The first patch fix the issue after the controller finished the
connection flow and the second and the third patches fix it during
connection creation time at nvmet-rdma and nvmet-tcp drivers.
Israel Rukshin (3):
nvmet: Fix use-after-free when a port is removed
nvmet_rdma: Fix use-after-free when a port is removed
nvmet_tcp: Fix use-after-free when a port is removed
drivers/nvme/target/configfs.c | 2 ++
drivers/nvme/target/rdma.c | 24 ++++++++++++++++++++++++
drivers/nvme/target/tcp.c | 16 ++++++++++++++++
3 files changed, 42 insertions(+)
--
2.16.3
_______________________________________________
Linux-nvme mailing list
Linux-nvme@lists.infradead.org
http://lists.infradead.org/mailman/listinfo/linux-nvme
^ permalink raw reply [flat|nested] 5+ messages in thread
* [PATCH 1/3] nvmet: Fix use-after-free when a port is removed
2021-10-06 8:09 [PATCH 0/3] Fix-use-after-free-when-a-port-is-removed Israel Rukshin
@ 2021-10-06 8:09 ` Israel Rukshin
2021-10-06 8:09 ` [PATCH 2/3] nvmet_rdma: " Israel Rukshin
` (2 subsequent siblings)
3 siblings, 0 replies; 5+ messages in thread
From: Israel Rukshin @ 2021-10-06 8:09 UTC (permalink / raw)

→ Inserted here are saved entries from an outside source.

/-- The range of a BAR2 word is retired, in a memory of kind TABLE (R480). -/
def Chip.tableRetired (c : Chip) (off : Nat) : Bool :=
  match instanceOf off with
  | some (m, a) => decide (0x40 ≤ m) && decide (m < 0x50) && c.rangeRetired m (a / 512)
  | none => false

/-- A whole write of a word clears poison (R474). -/
def Chip.cleanWord (c : Chip) (off : Nat) : Chip :=
  if c.mem.bad.isEmpty then c else
  match instanceOf off with
  | some (m, a) => if 0x40 ≤ m && m < 0x50 then (c.memClean m a).memClean (m + 0x10) a else c.memClean m a
  | none => c

/-- A partial write reads the word first (R471-R473): `ecc` 1 finds a correctable error, 2 an uncorrectable one. -/
def Chip.mergeRead (c : Chip) (off p ecc : Nat) : Chip :=
  match instanceOf off with
  | none => c
  | some (m, a) =>
    if ecc = 2 || sget false c.mem.bad (memKey m a) then c.memPoison m a p
    else if ecc = 1 then c.memCe m a else c

/-- Byte enables of a 64-bit write as a bit mask. -/
def beMask64 (be : Nat) : Word64 := (beMask (be / 16 % 16)).setWidth 64 <<< 32 ||| (beMask (be % 16)).setWidth 64

/-- A member record has other reserved bits than a signal record (R262). -/
def Region.maskFor (r : Region) (w : Nat) (v : Word64) : Word64 :=
  if r.tag = .mapping && fld v 63 62 = 3 then 0xFFFF_FFFF_0000_0000 else BitVec.ofNat 64 (r.masks.getD w 0)

/-- What an entry that has been written does beyond holding its words; `old` is word 0 as it was. -/
def Chip.entryEffect (c : Chip) (r : Region) (i : Nat) (old : Word64) : Chip :=
  match r.tag with
  | .recovery => c.frerCommit i
  | .bucket => c.bucketCommit i
  | .filter =>
    let o := r.entryOff i
    (((c.setTword o (setBit (c.tword o) 30 false)).setTword (o + 8) 0).setTword (o + 16) 0).setTword (o + 24) 0
  | .meter => c.meterCommit i
  | .gate => c.streamGateCommit i
  | .gatePool =>
    ((List.range 512).filter fun g =>
      let w := c.tword (polBase + 0x6_0000 + 32 * g)
      bit w 63 && decide (fld w 11 0 ≤ i) && decide (i < fld w 11 0 + fld w 24 16)).foldl (fun (c : Chip) g => c.streamGateLoad g) c
  | .layout => c.layoutCommit i
  | .timer => c.timerCommit i old
  | .profile => (c.setTword (r.entryOff i + 16) 0).setTword (r.entryOff i + 24) 0
  | .sa => c.saCommit (48 + (r.base - 0x0398_1000) / 0x4000) (i / 4) (i % 4)
  | .gateList => c.gateLoad ((r.base - 0x0080_0000) / 0x2000)
  | _ => c

/-- A word that is not journalled: a region without shadow, a timer's NEXT (R325), or an SA's PN and counters (R468). -/
def liveWord (r : Region) (w : Nat) : Bool :=
  !r.shadow || (r.tag = .timer && w = 1) || (r.tag = .sa && (w = 1 || 4 ≤ w))

/-- The words of an entry written: writable bits change, others stay, except the bits that are reserved in the one kind of mapping record and
not in the other (R262); whole words clear poison. Its live words stay as they are (R325, R468). -/
def Chip.putEntry (c : Chip) (r : Region) (i : Nat) (ws : List Word64) : Chip :=
  let step (c : Chip) (wv : Nat × Word64) : Chip :=
    if r.shadow && liveWord r wv.1 then c else
    let o := r.entryOff i + 8 * wv.1
    let m := r.maskFor wv.1 wv.2
    let old := if r.tag = .mapping then 0 else c.tword o &&& ~~~ m
    (c.setTword o (old ||| (wv.2 &&& m))).cleanWord o
  ((List.range r.words).zip ws).foldl step c

/-- An entry takes effect (R206, R402), with what its commit does. -/
def Chip.commitEntry (c : Chip) (r : Region) (i : Nat) (ws : List Word64) : Chip :=
  let old := c.tword (r.entryOff i)
  (c.putEntry r i ws).entryEffect r i old

/-- The words of an entry before a write: those of the partition's journal, or as committed (R405, R206). -/
def Chip.entryBase (c : Chip) (k : Nat) (r : Region) (i : Nat) : List Word64 :=
  let f := r.entryOff i
  let found := if (c.txn k).state = 1 then (c.txn k).journal.findSome? fun j => match j with
      | .entry g ws => if g = f then some ws else none
      | .reg _ _ _ => none else none
  found.getD (c.twords f r.words)

/-- The entry buffer of partition k (R206). -/
def Chip.entryBuf (c : Chip) (k : Nat) : Option EntryBuf := c.ep.bufs.lookup k
def Chip.setBuf (c : Chip) (k : Nat) (b : Option EntryBuf) : Chip :=
  let rest := c.ep.bufs.filter fun e => e.1 != k
  { c with ep := { c.ep with bufs := match b with | none => rest | some x => (k, x) :: rest } }

/-- A buffer of another entry is abandoned (R206). -/
def Chip.abandonOther (c : Chip) (k first : Nat) : Chip :=
  match c.entryBuf k with
  | none => c
  | some b =>
    if b.first = first then c
    else
      let p := match windowPage b.first with | some (p, _) => p | none => 0
      let c1 := (c.setBuf k none).setErr p 7
      if p = 0x048 then c1.incRaise Reg.CLS.ENTRY_ABANDON 0x048 5 else c1

/-- A shadowable entry reaches the journal of an open transaction, or the tables (R402, R405). -/
def Chip.acceptEntry (c : Chip) (k off : Nat) (r : Region) (i : Nat) (ws : List Word64) : Chip :=
  if (c.txn k).state = 1 then c.journalWrite k true off (.entry (r.entryOff i) ws) else c.commitEntry r i ws

/-- A write of one word of a shadowable entry (R206): held in the entry buffer, or with the commit word the whole entry. -/
def Chip.entryWrite (c : Chip) (k off : Nat) (r : Region) (i w : Nat) (v m : Word64) : Chip :=
  let base := c.entryBase k r i
  match r.commit with
  | none =>
    let old := base.getD w 0
    let one : Region := { tag := r.tag, base := r.base, n := r.n * r.words, words := 1, masks := [r.masks.getD w 0] }
    let j := r.words * i + w
    let cur := (c.entryBase k one j).getD 0 old
    c.acceptEntry k off one j [(cur &&& ~~~ m) ||| (v &&& m)]
  | some cw =>
    let first := r.entryOff i
    let c1 := c.abandonOther k first
    let held := match c1.entryBuf k with | some b => b.words | none => []
    let now := ((held.lookup w).getD (base.getD w 0) &&& ~~~ m) ||| (v &&& m)
    if w ≠ cw then c1.setBuf k (some { first := first, words := (w, now) :: held.filter fun e => e.1 != w })
    else
      let ws := (List.range r.words).map fun j => if j = w then now else (held.lookup j).getD (base.getD j 0)
      (c1.setBuf k none).acceptEntry k off r i ws

/-- The code word of an instruction entry lies inside a program in use (R284). -/
def Chip.entryBusy (c : Chip) (r : Region) (i : Nat) : Bool := decide (r.tag = .code) && c.codeBusy i

/-- A live region word written at once (R256, R288, R208): the merge of a narrower write is done by hardware. A write of data memory follows
the commits of its core cycle (R258, R288). -/
def Chip.liveWrite (c : Chip) (r : Region) (i w : Nat) (v m : Word64) (wide : Bool) : Chip :=
  if r.tag = .sigState then c.hostSigWrite i w v wide
  else
    let o := r.entryOff i + 8 * w
    let mm := m &&& BitVec.ofNat 64 (r.masks.getD w 0)
    let c0 := if r.tag = .dmem then c.sigBegin 100 else c
    let c1 := c0.setTword o ((c.tword o &&& ~~~ mm) ||| (v &&& mm))
    if wide then c1.cleanWord o else c1

/-- A write of partition k to one 64-bit word of BAR2 (R38, R40, R43, R47, R49, R206, R405-R407, R480). `be` enables its
bytes, `ecc` says what the read of a partial write finds. -/
def Chip.tableWrite (c : Chip) (k off : Nat) (v : Word64) (be ecc : Nat) : Chip :=
  match windowPage off with
  | none => c
  | some (p, base) =>
    if !c.implemented p then c
    else if c.owner p ≠ k then c.deny k true true p (off - base)
    else match regionAt off with
      | none => c
      | some (r, i, w) =>
        let mine := decide ((c.txn k).state = 1)
        let m := beMask64 be
        let wide := decide (be % 256 = 255)
        if liveWord r w then
          (if mine && (pageKind p).any isShadow then (c.setErr p 2).rejectWrite k 1 true off
           else if c.tableRetired off then c.setErr p 7
           else (if wide then c else c.mergeRead off p ecc).liveWrite r i w v m wide)
        else
          let busy := match c.journalOwner p with | none => false | some j => !(decide (j = k) && mine)
          if busy then (let c1 := c.setErr p 3; if mine then c1.rejectWrite k 2 true off else c1)
          else if c.tableRetired off then c.setErr p 7
          else if c.entryBusy r i then c.codeRefuse
          else (if wide then c else c.mergeRead off p ecc).entryWrite k off r i w v m

/-- TABLE_ENTRY_WRITE (R206). -/
def doTableEntryWrite (k off : Nat) (v : Word64) (be ecc : Nat) (c : Chip) : Chip :=
  if 4 ≤ k || off % 8 ≠ 0 then c else c.tableWrite k off v be ecc

end Sys2Proof.Machine
end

To: Linux-nvme, Sagi Grimberg, Christoph Hellwig
Cc: Israel Rukshin, Nitzan Carmi, Max Gurtovoy
When a port is removed through configfs, any connected controllers
are starting teardown flow asynchronously and can still send commands.

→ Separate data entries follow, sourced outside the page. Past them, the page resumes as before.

/-- A fall-back (R543); its application follows as in steps 5 and 6 of R539. -/
def Chip.fallBack (c : Chip) (cause : Nat) : Chip :=
  let p := c.record
  if !p.prevValid then c else
  let c1 := c.gambitRollback
  let c2 := c1.writePointer { p with
    trial := false, active := 1 - p.active, prevValid := false, aBad := p.aBad || p.active = 0, bBad := p.bBad || p.active = 1,
    applyPend := true, buildAct := p.buildPrev, buildPrev := 0 }
  let c3 := c2.setGambit { c2.gambit with applyFrom := c2.now, retryAt := c2.now, trialEnd := none, copy := none }
  (((c3.setPhase 4).setAlarm 9).raise 0x0A0 4).scoreLog 0x0093 3 0x0A0 (buildDetail cause p.buildAct)

/-- A trial start (R542). -/
def Chip.trialStart (c : Chip) : Chip :=
  let p := c.record
  if !p.trial then c
  else if Nat.max 1 (c.fldOf Reg.GAMBIT.CTRL 14 12) < p.trials + 1 then c.fallBack 1
  else
    let c1 := c.writePointer { p with trials := p.trials + 1 }
    (c1.setGambit { c1.gambit with trialEnd := some (c1.now + Nat.max 1 (c1.fldOf Reg.GAMBIT.CTRL 31 16) * fsSec) }).raise 0x0A0 3

/-- The digest of a set's part of a TYPE. -/
def Chip.partDigest (c : Chip) (t : Nat) : Option (List Byte) := (c.activeSet.entry t).map (·.digest)

/-- Squares whose code is not that of the active set (R541): T1S PHY code on file f, microcode on files g and h. -/
def Chip.ucodePend (c : Chip) : Chip :=
  let mark (c : Chip) (t lo n : Nat) : Chip :=
    match c.partDigest t with
    | none => c
    | some d =>
      if sget [] c.gambit.code t = d then c
      else Chip.setReg (c.setGambit { c.gambit with code := insertKey c.gambit.code t d }) Reg.GAMBIT.UCODE_PEND
        (c.reg Reg.GAMBIT.UCODE_PEND ||| BitVec.ofNat 32 ((2 ^ n - 1) * 2 ^ lo))
  mark (mark c 5 0 8) 4 8 16

/-- Step 6 of R539, and what follows it: the Arbiter restarts into other firmware, or APPLY_PEND is cleared. -/
def Chip.gambitFinish (c : Chip) : Chip :=
  let c1 := c.ucodePend
  let newer := match c1.partDigest 1 with | none => none | some d => if sget [] c1.gambit.code 1 = d then none else some d
  match newer with
  | some d => Chip.arbRestart (c1.setGambit { c1.gambit with code := insertKey c1.gambit.code 1 d }) 3
  | none =>
    let p := c1.record
    let c2 := (c1.writePointer { p with applyPend := false }).raise 0x0A0 2
    let e := c2.now + Nat.max 1 (c2.fldOf Reg.GAMBIT.CTRL 31 16) * fsSec
    if p.trial then (c2.setGambit { c2.gambit with trialEnd := some (c2.gambit.trialEnd.getD e) }).setPhase 3
    else c2.setPhase 0

/-- The pages of Gambit's entries that a partition has journalled: each such write is discarded and sets PAGE_ERR.CONFLICT (R407). -/
def Chip.gambitConflicts (c : Chip) (items : List JItem) : Chip :=
  ((items.map JItem.page).eraseDups.filter fun p => (c.journalOwner p).any (fun k => k != 4)).foldl (fun (c : Chip) p => c.setErr p 3) c

/-- The journal of Gambit's transaction takes the entries, unless a partition has journalled a page of theirs (R407,
R541). -/
def Chip.gambitJournal (c : Chip) (items : List JItem) : Option Chip :=
  if items.any (fun j => (c.journalOwner j.page).any (fun k => k != 4)) || c.journalFree < items.length then none
  else
    let c1 := c.gambitRollback.txnBegin 4
    some (c1.setTxn 4 { c1.txn 4 with journal := items })

/-- The next attempt comes 100 ms later (R541). -/
def Chip.gambitLater (c : Chip) : Chip := c.setGambit { c.gambit with retryAt := c.now + 100 * fsMs }

/-- Step 5 of R539: the entries that differ are committed in mode 0. R284's refusal makes an activation fall back. -/
def Chip.gambitAttempt (c : Chip) : Chip :=
  let items := c.setDiff c.activeSet
  if items.isEmpty then c.gambitFinish
  else match c.gambitJournal items with
    | none => (c.gambitConflicts items).gambitLater
    | some c1 =>
      let c2 := c1.txnCommit 4 0
      if (c2.txn 4).state = 2 then c2.gambitLater
      else if c.phase = 2 then c2.fallBack 2 else c2.gambitLater

/-- APPLY_TO in femtoseconds (R541). -/
def Chip.applyFs (c : Chip) : Nat := clampNat 1 3600 (c.fldOf Reg.GAMBIT.CTRL 11 0) * fsSec

/-- GAMBIT_APPLY_RETRY (R541). -/
def doGambitApplyRetry (c : Chip) : Chip :=
  if !c.record.applyPend || !(c.phase = 2 || c.phase = 4) || !c.arbRunning || c.now < c.gambit.retryAt then c
  else if c.phase = 2 && c.gambit.applyFrom + c.applyFs ≤ c.now && c.record.prevValid then c.fallBack 2
  else if (c.txn 4).state = 2 then c.gambitLater
  else c.gambitAttempt

/-- TRIAL_WINDOW_EXPIRY (R543). -/
def doTrialWindowExpiry (c : Chip) : Chip :=
  match c.gambit.trialEnd with
  | none => c
  | some t => if c.now < t || !c.record.trial then c else c.fallBack 0

/-- The copy of an activation ends (R539, steps 3 and 4): `good` says that it hashed right. An activation with no previous
set is CONFIRMED (R543). -/
def Chip.actDone (c : Chip) (good : Bool) : Chip :=
  match c.gambit.copy with
  | none => c
  | some st =>
    let c1 := c.setGambit { c.gambit with copy := none }
    if !good || !c.flashAlive then
      ((c1.flashError 0).setReg Reg.GAMBIT.LAST_RESULT (BitVec.ofNat 32 (0x42 * 256 + 0xB))).setPhase 0
    else
      let p := c1.record
      let new := 1 - p.active
      let prev := c1.slotUsable p.active
      let b := manBuild st.manifest
      let c2 := (c1.setSlot new st).writePointer { p with
        trial := prev, active := new, prevValid := prev, aBad := p.aBad && new != 0, bBad := p.bBad && new != 1, applyPend := true,
        trials := 0, buildAct := b, buildPrev := if prev then p.buildAct else 0 }
      let c3 := c2.setGambit { c2.gambit with applyFrom := c2.now, retryAt := c2.now, trialEnd := none }
      ((c3.setPhase 2).raise 0x0A0 1).scoreLog 0x0091 1 0x0A0 (buildDetail new b)

/-- FLASH_DEVICE_FAIL (R530): the primary fails entirely; or one read of it fails and the mirror, where it can serve,
repairs it. -/
def doFlashDeviceFail (whole : Bool) (c : Chip) : Chip :=
  if c.gambit.dev0Fail then c else
  if !whole then
    let c1 := c.inc Reg.XSPI.READ_ERR
    if c1.mirrorAlive then c1.incRaise Reg.XSPI.MIRROR_REPAIR 0x0A1 0 else c1
  else
  ((c.setGambit { c.gambit with dev0Fail := true }).setBitOf Reg.XSPI.STATUS 0 false).raise 0x0A1 1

This causes a use-after-free bug for any command that dereferences
req->port (like in nvmet_parse_io_cmd).
To fix this, wait for all the teardown scheduled works to complete
(like release_work at rdma/tcp drivers). This ensures there are no
active controllers when the port is eventually removed.

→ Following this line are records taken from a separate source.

-- ==== Sys2Proof/Machine/ExecCipher.lean ====
section
/-! DEFINITION. The meaning of each command of chapter 16: the cipher complex. -/

namespace Sys2Proof.Machine

/-- CX_DESCRIPTOR_FETCH (R447). -/
def execCxDescriptorFetch (k : Nat) (desc : List Byte) (segs : List (Nat × Nat × List Byte)) (err : Bool) (s : State) : Host.Outcome State Fault Refusal :=
  s.onChip .running (doCxDescriptorFetch k desc segs err)

/-- JR_TAIL_WRITE (R450). -/
def execJrTailWrite (w k : Nat) (v : Word) (be : Nat) (s : State) : Host.Outcome State Fault Refusal :=
  s.onChip .running (doJrTailWrite w k v be)

/-- GCM_ENCRYPT (R453). -/
def execGcmEncrypt (s : State) : Host.Outcome State Fault Refusal :=
  s.onChip .running doGcmEncrypt

/-- GCM_DECRYPT (R453). -/
def execGcmDecrypt (s : State) : Host.Outcome State Fault Refusal :=
  s.onChip .running doGcmDecrypt

/-- GMAC_GENERATE (R453). -/
def execGmacGenerate (s : State) : Host.Outcome State Fault Refusal :=
  s.onChip .running doGmacGenerate

/-- GMAC_VERIFY (R453). -/
def execGmacVerify (s : State) : Host.Outcome State Fault Refusal :=
  s.onChip .running doGmacVerify

/-- CCM_ENCRYPT (R453). -/
def execCcmEncrypt (s : State) : Host.Outcome State Fault Refusal :=
  s.onChip .running doCcmEncrypt

/-- CCM_DECRYPT (R453). -/
def execCcmDecrypt (s : State) : Host.Outcome State Fault Refusal :=
  s.onChip .running doCcmDecrypt

/-- CMAC_GENERATE (R453). -/
def execCmacGenerate (s : State) : Host.Outcome State Fault Refusal :=
  s.onChip .running doCmacGenerate

/-- CMAC_VERIFY (R453). -/
def execCmacVerify (s : State) : Host.Outcome State Fault Refusal :=
  s.onChip .running doCmacVerify

/-- SHAKE256 (R453). -/
def execShake256 (s : State) : Host.Outcome State Fault Refusal :=
  s.onChip .running doShake256

/-- ED448_SIGN (R453). -/
def execEd448Sign (s : State) : Host.Outcome State Fault Refusal :=
  s.onChip .running doEd448Sign

/-- ED448_VERIFY (R453). -/
def execEd448Verify (s : State) : Host.Outcome State Fault Refusal :=
  s.onChip .running doEd448Verify

/-- ATTEST (R460). -/
def execAttest (s : State) : Host.Outcome State Fault Refusal :=
  s.onChip .running doAttest

/-- SEAL_JOB (R457). -/
def execSealJob (s : State) : Host.Outcome State Fault Refusal :=
  s.onChip .running doSealJob

/-- VERIFY_JOB (R458). -/
def execVerifyJob (s : State) : Host.Outcome State Fault Refusal :=
  s.onChip .running doVerifyJob

/-- CX_JOB_DONE (R454). -/
def execCxJobDone (id dma : Nat) (s : State) : Host.Outcome State Fault Refusal :=
  s.onChip .running (doCxJobDone id dma)

end Sys2Proof.Machine
end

Signed-off-by: Israel Rukshin <israelr@nvidia.com>
Reviewed-by: Max Gurtovoy <mgurtovoy@nvidia.com>
---
drivers/nvme/target/configfs.c | 2 ++
1 file changed, 2 insertions(+)
diff --git a/drivers/nvme/target/configfs.c b/drivers/nvme/target/configfs.c
index d784f3c200b4..d6cfeb3b3eca 100644
--- a/drivers/nvme/target/configfs.c
+++ b/drivers/nvme/target/configfs.c
@@ -1553,6 +1553,8 @@ static void nvmet_port_release(struct config_item *item)
{
struct nvmet_port *port = to_nvmet_port(item);
+ /* Let inflight controllers teardown complete */
+ flush_scheduled_work();
list_del(&port->global_entry);
kfree(port->ana_state);
--
2.16.3
_______________________________________________
Linux-nvme mailing list
Linux-nvme@lists.infradead.org
http://lists.infradead.org/mailman/listinfo/linux-nvme
^ permalink raw reply related [flat|nested] 5+ messages in thread
* [PATCH 2/3] nvmet_rdma: Fix use-after-free when a port is removed
2021-10-06 8:09 [PATCH 0/3] Fix-use-after-free-when-a-port-is-removed Israel Rukshin
2021-10-06 8:09 ` [PATCH 1/3] nvmet: Fix use-after-free when a port is removed Israel Rukshin
@ 2021-10-06 8:09 ` Israel Rukshin
2021-10-06 8:09 ` [PATCH 3/3] nvmet_tcp: " Israel Rukshin
2021-10-12 13:02 ` [PATCH 0/3] Fix-use-after-free-when-a-port-is-removed Christoph Hellwig
3 siblings, 0 replies; 5+ messages in thread
From: Israel Rukshin @ 2021-10-06 8:09 UTC (permalink / raw)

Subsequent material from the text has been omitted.